That is, when proposing a new law regarding board representation on behalf of society and
labor, the government also tried to redefine the corporate purpose in Sweden. This was part
of a larger program on behalf of the Social-Democrats. In the 1970s, Swedish Social-
Democracy had embarked on the program of ‘economic democracy’ as the step following
‘political democracy’. This program culminated a few years later with the wage-earner fund
debate (see further Viktorov, 2006 or Henrekson & Jacobsson, 2001), a reform invented for
creating the ‘social enterprises without owners’ (Meidner, 1975), but rather resulted in the
first Social-Democratic election loss since the 1930s.
Regarding the labor representatives on the boards, the Social Democratic government
acknowledged the potential problem with double loyalties (Prop. 1972:160), both with
regards to labor - shareholder and labor - labor relations.

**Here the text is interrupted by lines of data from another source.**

/-- V17's first frame, with bytes behind it, in both layouts. -/
theorem witness_DrainDropsBadChecksum :
    [0x00#8, 0x19#8].length = Params.default.headerOffset - 2 ∧ ([] : List Byte).length = shortLayout.headerOffset - 2 ∧
    testVin.length = 17 ∧ [0x01#8, 0x02#8, 0x03#8].length ≤ 400 ∧
    (holding (testF1.take 29 ++ [0x40#8, 0xAA#8])).buf =
      [0x23#8, 0x23#8] ++ [0x00#8, 0x19#8] ++
        ([0x01#8, 0x01#8] ++ testVin ++ [0x01#8] ++ be16 [0x01#8, 0x02#8, 0x03#8].length ++ [0x01#8, 0x02#8, 0x03#8]) ++
        [0x40#8] ++ [0xAA#8] ∧
    xor8 ([0x01#8, 0x01#8] ++ testVin ++ [0x01#8] ++ be16 [0x01#8, 0x02#8, 0x03#8].length ++ [0x01#8, 0x02#8, 0x03#8]) ≠
      0x40#8 := by decide +kernel

/-- F1 with a wrong data-unit length, which is not read (R67); an empty payload too. -/
theorem witness_DrainDeliversPacket :
    [0xEE#8, 0xEE#8].length = Params.default.headerOffset - 2 ∧ testVin.length = 17 ∧
    [0x01#8, 0x02#8, 0x03#8].length ≤ 400 ∧ ([] : List Byte).length ≤ 400 ∧
    (holding ([0x23#8, 0x23#8, 0xEE#8, 0xEE#8] ++ testRecord)).buf =
      [0x23#8, 0x23#8] ++ [0xEE#8, 0xEE#8] ++
        ([0x01#8, 0x01#8] ++ testVin ++ [0x01#8] ++ be16 [0x01#8, 0x02#8, 0x03#8].length ++ [0x01#8, 0x02#8, 0x03#8]) ++
        [0x3F#8] ++ [] ∧
    xor8 ([0x01#8, 0x01#8] ++ testVin ++ [0x01#8] ++ be16 [0x01#8, 0x02#8, 0x03#8].length ++ [0x01#8, 0x02#8, 0x03#8]) =
      0x3F#8 := by decide +kernel

/-- DrainAnswersStopAndRecords: a DECODE refused, and one that ends each way. -/
theorem witness_DrainAnswersStopAndRecords :
    responses (exec (.decode [0#8]) (block (capped 427) (List.replicate 427 0#8))) = some [[0x01#8]] ∧
    responses (exec (.decode [0#8, 0#8]) (block { maxChunk := 1 } [])) = some [[0x03#8]] ∧
    responses (exec (.decode []) State.reset) = some [[0x00#8, 0x01#8, 0#8, 0#8, 0#8, 0#8]] := by decide +kernel

/-- A DRAIN that ends with each stop reason. -/
theorem witness_BufferAfterDrain_SecondDrainDoesNothing :
    (drain Params.default (holding [])).1.stop = .short ∧
    (drain Params.default (holding (testF1.take 28))).1.stop = .partialFrame ∧
    (drain keepsTail (holding (List.replicate 27 0#8))).1.stop = .flushed ∧
    (decoderOf (exec .drain (block Params.default (testF1.take 28)))).isSome = true := by decide +kernel

/-- A turn that goes on with a record, and one that goes on without. -/
theorem witness_DrainEnds :
    drainTurn Params.default (holding testF1) =
      .again { Decoder.reset with cntPkt := 1 } [.pkt testPacket] ∧
    drainTurn Params.default (holding (0x00#8 :: testF1)) = .again { holding testF1 with cntSkipb := 1 } [] ∧
    (holding testF1).buf.length + 1 ≤ 31 := by decide +kernel

theorem witness_PacketsAreValid :
    Record.pkt testPacket ∈ (drain Params.default (holding testF1)).2 ∧ testVin.length = 17 ∧
    (responses (exec (.mkresp 0x01#8 0x01#8 testVin 25#8 3#8 14#8 9#8 26#8 53#8) State.reset)).isSome = true := by
  decide +kernel

theorem witness_BufferIsAQueue :
    (decoderOf (exec (.feed [0x23#8]) State.reset)).map (·.buf) = some [0x23#8] ∧
    (decoderOf (exec .drain State.reset)).isSome = true ∧
    (decoderOf (exec (.decode testF1) State.reset)).map (·.buf) = some [] := by decide +kernel

/-- V15 (FRAMING), V19a (OVERSIZE) and V17 (CSUMERR). -/
theorem witness_EventRecordsCarryTheirCause :
    (drain Params.default (holding (List.replicate 27 0#8))).2 = [] ++ .framing 27 0 :: [] ∧
    Record.oversize 500#16 100 ∈ (drain Params.default (holding testO100)).2 ∧
    Record.csumErr 0x3F#8 0x40#8 3#16 ∈ (drain Params.default (holding (testF1.take 29 ++ [0x40#8]))).2 := by decide +kernel

theorem witness_DrainReadsOnlyTheBuffer :
    (holding testF1).buf = { holding testF1 with stop := .flushed, cntPkt := 7 }.buf ∧
    (drain Params.default { holding testF1 with stop := .flushed, cntPkt := 7 }).2 = [.pkt testPacket] := by decide +kernel

/-- P1's two chunks, and V30's with the tail kept, which the default policy makes a hazard. -/
theorem witness_ChunkingKeepsThePackets :
    hazardFree Params.default Decoder.reset [testF1.take 16, testF1.drop 16] = true ∧
    packetsOf (drainChunks Params.default Decoder.reset [testF1.take 16, testF1.drop 16]).2 = [testPacket] ∧
    hazardFree keepsTail Decoder.reset [List.replicate 26 0#8 ++ [0x23#8], testF1.drop 1 ++ testF1] = true ∧
    hazardFree Params.default Decoder.reset [List.replicate 26 0#8 ++ [0x23#8], testF1.drop 1 ++ testF1] = false := by
  decide +kernel

theorem witness_WordsAreBigEndian : 65535 < 65536 ∧ 4294967295 < 4294967296 := by decide

theorem witness_XorFoldLaws : [0x01#8, 0x02#8, 0x03#8].Perm [0x03#8, 0x01#8, 0x02#8] := by decide

theorem witness_BcdWritesDecimalDigits :
    (99#8 : Byte).toNat ≤ 99 ∧ (0#8 : Byte).toNat ≤ 99 ∧ ∃ v ∈ [0#8, 100#8, 0#8, 0#8, 0#8, 0#8], 99 < v.toNat := by decide

/-- Payloads of 400 and 401 bytes (V6b, V8), and a length field that disagrees (V7), with and without strict mode. -/
theorem witness_EncodeEmitsTheFrame_StrictEncodeRefuses :
    (testVin.length = 17 ∧ (List.replicate 400 0xAA#8).length < 65536) ∧
    (State.reset.params.encStrict = true ∧ 400 < (List.replicate 401 0x00#8).length) ∧
    (State.reset.params.encStrict = true ∧ (2#16 : U16).toNat ≠ [0x01#8, 0x02#8, 0x03#8].length) ∧
    ¬(State.reset.params.encStrict = true ∧
      ((400#16 : U16).toNat ≠ (List.replicate 400 0xAA#8).length ∨ 400 < (List.replicate 400 0xAA#8).length)) ∧
    ¬((block loose []).params.encStrict = true ∧
      ((2#16 : U16).toNat ≠ [0x01#8, 0x02#8, 0x03#8].length ∨ 400 < [0x01#8, 0x02#8, 0x03#8].length)) := by decide +kernel

/-- `dlen` 65513 does not wrap, 65514 does. -/
theorem witness_LooseEncodeEmitsFieldsAsGiven :
    (block loose []).params.encStrict = false ∧ testVin.length = 17 ∧
    (block { loose with unitLenField := true } []).params.unitLenField = true ∧
    (22 + (65513#16 : U16).toNat) % 65536 = 65535 ∧ (22 + (65514#16 : U16).toNat) % 65536 = 0 := by decide

theorem witness_ChecksumCoversTheDataUnit :
    testVin.length = 17 ∧ (3#16 : U16).toNat = [0x01#8, 0x02#8, 0x03#8].length ∧ shortLayout.unitLenField = false ∧
    Params.default.unitLenField = true := by decide

/-- Both sides of the last clause: the data-unit lengths of payloads of 3 and of 235 bytes. -/
theorem witness_ChecksumCoversTheDataUnit_both_ways :
    be16 (22 + 3) = [0x00#8, 0x19#8] ∧ be16 (22 + 235) = [0x01#8, 0x01#8] := by decide

/-- 99 is accepted, 100 is not. -/
theorem witness_MkrespBuildsTheAcknowledgement :
    testVin.length = 17 ∧ (∃ v ∈ [0#8, 0#8, 0#8, 0#8, 0#8, 100#8], 99 < v.toNat) ∧
    ∀ v ∈ [99#8, 12#8, 31#8, 23#8, 59#8, 0#8], v.toNat ≤ 99 := by decide

theorem witness_CsumAnswersTheXor :
    ([] : List Byte).length < 65536 ∧ [0x01#8, 0x02#8].Perm [0x02#8, 0x01#8] ∧
    [0x01#8, 0x02#8, 0x02#8, 0x01#8].Perm ([0x01#8, 0x02#8] ++ [0x01#8, 0x02#8]) := by decide

/-- For SerializerIsPure and SerializerCommandsCommute: a serializer command beside a decoder command that changes state. -/
theorem witness_SerializerIsPure_SerializerCommandsCommute :
    isSerializer (.csum [0x01#8]) = true ∧ State.reset.params = Params.default ∧
    (decoderOf (exec (.csum [0x01#8]) State.reset)).isSome = true ∧
    decoderOf (exec (.decode testF1) State.reset) = some { Decoder.reset with stop := .short, cntPkt := 1 } := by
  decide +kernel

/-- F1 at a capacity and a chunk limit of exactly its length's neighbourhood: 427 and 30. -/
theorem witness_EncodedPacketDecodesToItself :
    testPacket.valid = true ∧ (block { bufCap := some 427, maxChunk := 30 } []).dec.buf = [] ∧
    encodeFrame { bufCap := some 427, maxChunk := 30 } 0x01#8 0x01#8 testVin 0x01#8 3#16 [0x01#8, 0x02#8, 0x03#8] = testF1 ∧
    ({ bufCap := some 427, maxChunk := 30 } : Params).fits testF1.length = true ∧ testF1.length ≤ 30 := by decide +kernel

theorem witness_RespondEncodesTheAcknowledgement :
    (∀ v ∈ [99#8, 12#8, 31#8, 23#8, 59#8, 0#8], v.toNat ≤ 99) ∧ (byteList [.text testVin]).length = 17 ∧
    (byteList [.copies 0x30#8 17]).length = 17 := by decide

/-- Each of the four non-OK statuses, and an OK, for FailedCommandsChangeNothing. -/
theorem witness_FailedCommandsChangeNothing :
    responses (exec (.feed [0#8]) (block (capped 427) (List.replicate 427 0#8))) = some ([] ++ [0x01#8 :: []]) ∧
    responses (exec (.encode 0 0 testVin 0 1#16 []) State.reset) = some ([] ++ [0x02#8 :: []]) ∧
    responses (exec (.decode [0#8, 0#8]) (block { maxChunk := 1 } [])) = some ([] ++ [0x03#8 :: []]) ∧
    responses (exec (.illegalMid 0x13#8) State.reset) = some ([] ++ [0x04#8 :: []]) := by decide +kernel

/-- WriteRights: a command that changes BUF, STOP and a counter. -/
theorem witness_WriteRights :
    decoderOf (exec .drain (block Params.default testF1)) = some { Decoder.reset with stop := .short, cntPkt := 1 } := by
  decide +kernel

/-- The invariants' hypotheses: a full buffer with a partial command at the port, and a whole command there. -/
theorem witness_StepKeepsLenWithinCap_StepKeepsOneCommandAtPort :
    State.withinCap { block (capped 427) (List.replicate 427 0#8) with port := [0x01#8, 0x00#8] } = true ∧
    State.portHoldsOne { block (capped 427) (List.replicate 427 0#8) with port := [0x01#8, 0x00#8] } = true ∧
    State.portHoldsOne { State.reset with port := [0x20#8, 0x00#8] } = true ∧
    State.portHoldsOne { State.reset with port := [0x20#8, 0x00#8, 0x00#8] } = false ∧
    responses (step { State.reset with port := [0x20#8, 0x05#8] }) = some [[0x00#8, 0#8, 0#8, 0#8, 0#8]] := by decide +kernel

end Sys2Proof.Machine
end

namespace Sys2Proof

/-- The four bytes `be32Bits` writes, weighted by their place from the front, give the word back. -/
theorem be32Bits_bigEndian (v : U32) : ∃ a b c d : Byte,
    be32Bits v = [a, b, c, d] ∧ a.toNat * 16777216 + b.toNat * 65536 + c.toNat * 256 + d.toNat = v.toNat := by
  refine ⟨_, _, _, _, rfl, ?_⟩
  have hv : v.toNat < 4294967296 := v.isLt
  simp only [BitVec.toNat_ofNat]
  omega

/-- The two bytes of `be16` are what `u16` reads back (R15). -/
theorem be16_bigEndian {n : Nat} (h : n < 65536) : ∃ a b : Byte, be16 n = [a, b] ∧ a.toNat * 256 + b.toNat = n :=
  ⟨_, _, rfl, u16_be16_of_lt h []⟩

/-- A natural below 2^32 is its own 32-bit word, so its bytes are that word's. -/
theorem be32_bigEndian {n : Nat} (h : n < 4294967296) : ∃ a b c d : Byte,
    be32 n = [a, b, c, d] ∧ a.toNat * 16777216 + b.toNat * 65536 + c.toNat * 256 + d.toNat = n := by
  have hword : (BitVec.ofNat 32 n).toNat = n := Nat.mod_eq_of_lt h
  simpa only [be32_of_lt h, hword] using be32Bits_bigEndian (BitVec.ofNat 32 n)

/-- Settles O57: `be16`, `be32` and `be32Bits` each write the most significant byte first. -/
theorem wordsAreBigEndian : Obligations.WordsAreBigEndian :=
  ⟨fun _ => be16_bigEndian, fun _ => be32_bigEndian, be32Bits_bigEndian⟩

end Sys2Proof

namespace Sys2Proof

/-! ## Slices and 16-bit fields -/

theorem slice_singleton {s : List Byte} {a : Nat} (h : a < s.length) : slice s a (a + 1) = [byteAt s a] := by
  simp [slice, byteAt, h, List.take_one, List.head?_drop]

/-- Two slices side by side are one. -/
theorem slice_append_slice (s : List Byte) {a b c : Nat} (hab : a ≤ b) (hbc : b ≤ c) :
    slice s a b ++ slice s b c = slice s a c := by
  have hb : s.drop b = (s.drop a).drop (b - a) := by rw [List.drop_drop, Nat.add_sub_cancel' hab]
  have hc : c - a = (b - a) + (c - b) := by omega
  rw [slice, slice, slice, hb, hc, List.take_add]

theorem slice_pair {s : List Byte} {a : Nat} (h : a + 1 < s.length) : slice s a (a + 2) = [byteAt s a, byteAt s (a + 1)] := by
  rw [← slice_append_slice s (b := a + 1) (by omega) (by omega), slice_singleton (by omega), slice_singleton h]
  rfl

/-- `be16` writes back the two bytes `u16` read (R15). -/
theorem be16_u16 {s : List Byte} {i : Nat} (h : i + 1 < s.length) : be16 (u16 s i) = slice s i (i + 2) := by
  have hhi := (byteAt s i).isLt
  have hlo := (byteAt s (i + 1)).isLt
  simp only [slice_pair h, be16, u16, List.cons.injEq, and_true]
  constructor <;> apply BitVec.eq_of_toNat_eq <;> rw [BitVec.toNat_ofNat] <;> omega

theorem u16_take {s : List Byte} {n i : Nat} (h : i + 1 < n) : u16 (s.take n) i = u16 s i := by
  rw [u16, u16, byteAt_take (by omega), byteAt_take h]

namespace Machine

/-! ## The answers of ENCODE and MKRESP -/

/-- The one response ENCODE gives under parameters `p` (R94, R95). -/
def encodeAnswer (p : Params) (cmd ack : Byte) (vin : List Byte) (enc : Byte) (dlen : U16) (data : List Byte) : Response :=
  if encodeRefused p dlen data.length then .error .precond else .ok (.frame (encodeFrame p cmd ack vin enc dlen data))

theorem execEncode_eq (cmd ack : Byte) (vin : List Byte) (enc : Byte) (dlen : U16) (data : List Byte) (s : State) :
    execEncode cmd ack vin enc dlen data s = respond (encodeAnswer s.params cmd ack vin enc dlen data) s := by
  unfold execEncode encodeAnswer
  split <;> rfl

But rather than viewing labor and
shareholders as having conflicting interests, the government proposed that both groups had
a common interest in the good of the corporation. Therefore, the labor representatives were
given the same legal mandate and obligations as other directors. Then, as the program for
economic democracy never managed to fulfilled the redefinition of the corporate purpose,
not even in the new companies act from 1975, labor representatives was mandated to work
in the best interest of the corporation and the shareholder collective, as do all other directors.
However, not only considering the formal legal requirements, the mere existence of labor
directors, indicates a relevant conflict of interest as well as a number of potential situations
where these conflicts of interest would be displayed (e.g. plant-closings, excessive cash-
distributions to shareholders).
Since the 1970s, Swedish society has gradually transformed. Liberalization (e.g. of capital
movement in the 1980s) and globalization (e.g. joining the EU in the 1990s) has turned
economic democracy to business history rather than public policy. Nevertheless, the labor
4
representatives remained on the boards, probably as they are considered beneficial for both
labor and shareholders (see further Levinson, 2001), at least regarding labor relations in the
national Swedish setting (Sjölander, 2005), although an increasing number of unions has
chosen to opt-out of labor representatives (Berglund et al., 2013). Therefore, the labor
representatives on the corporate boards remains a distinguishing character of Swedish
corporate governance, even in times when increasing convergence is reported regarding
corporate law (Katelouzou and Siems, 2015) as well as corporate practice (Schnyder, 2016).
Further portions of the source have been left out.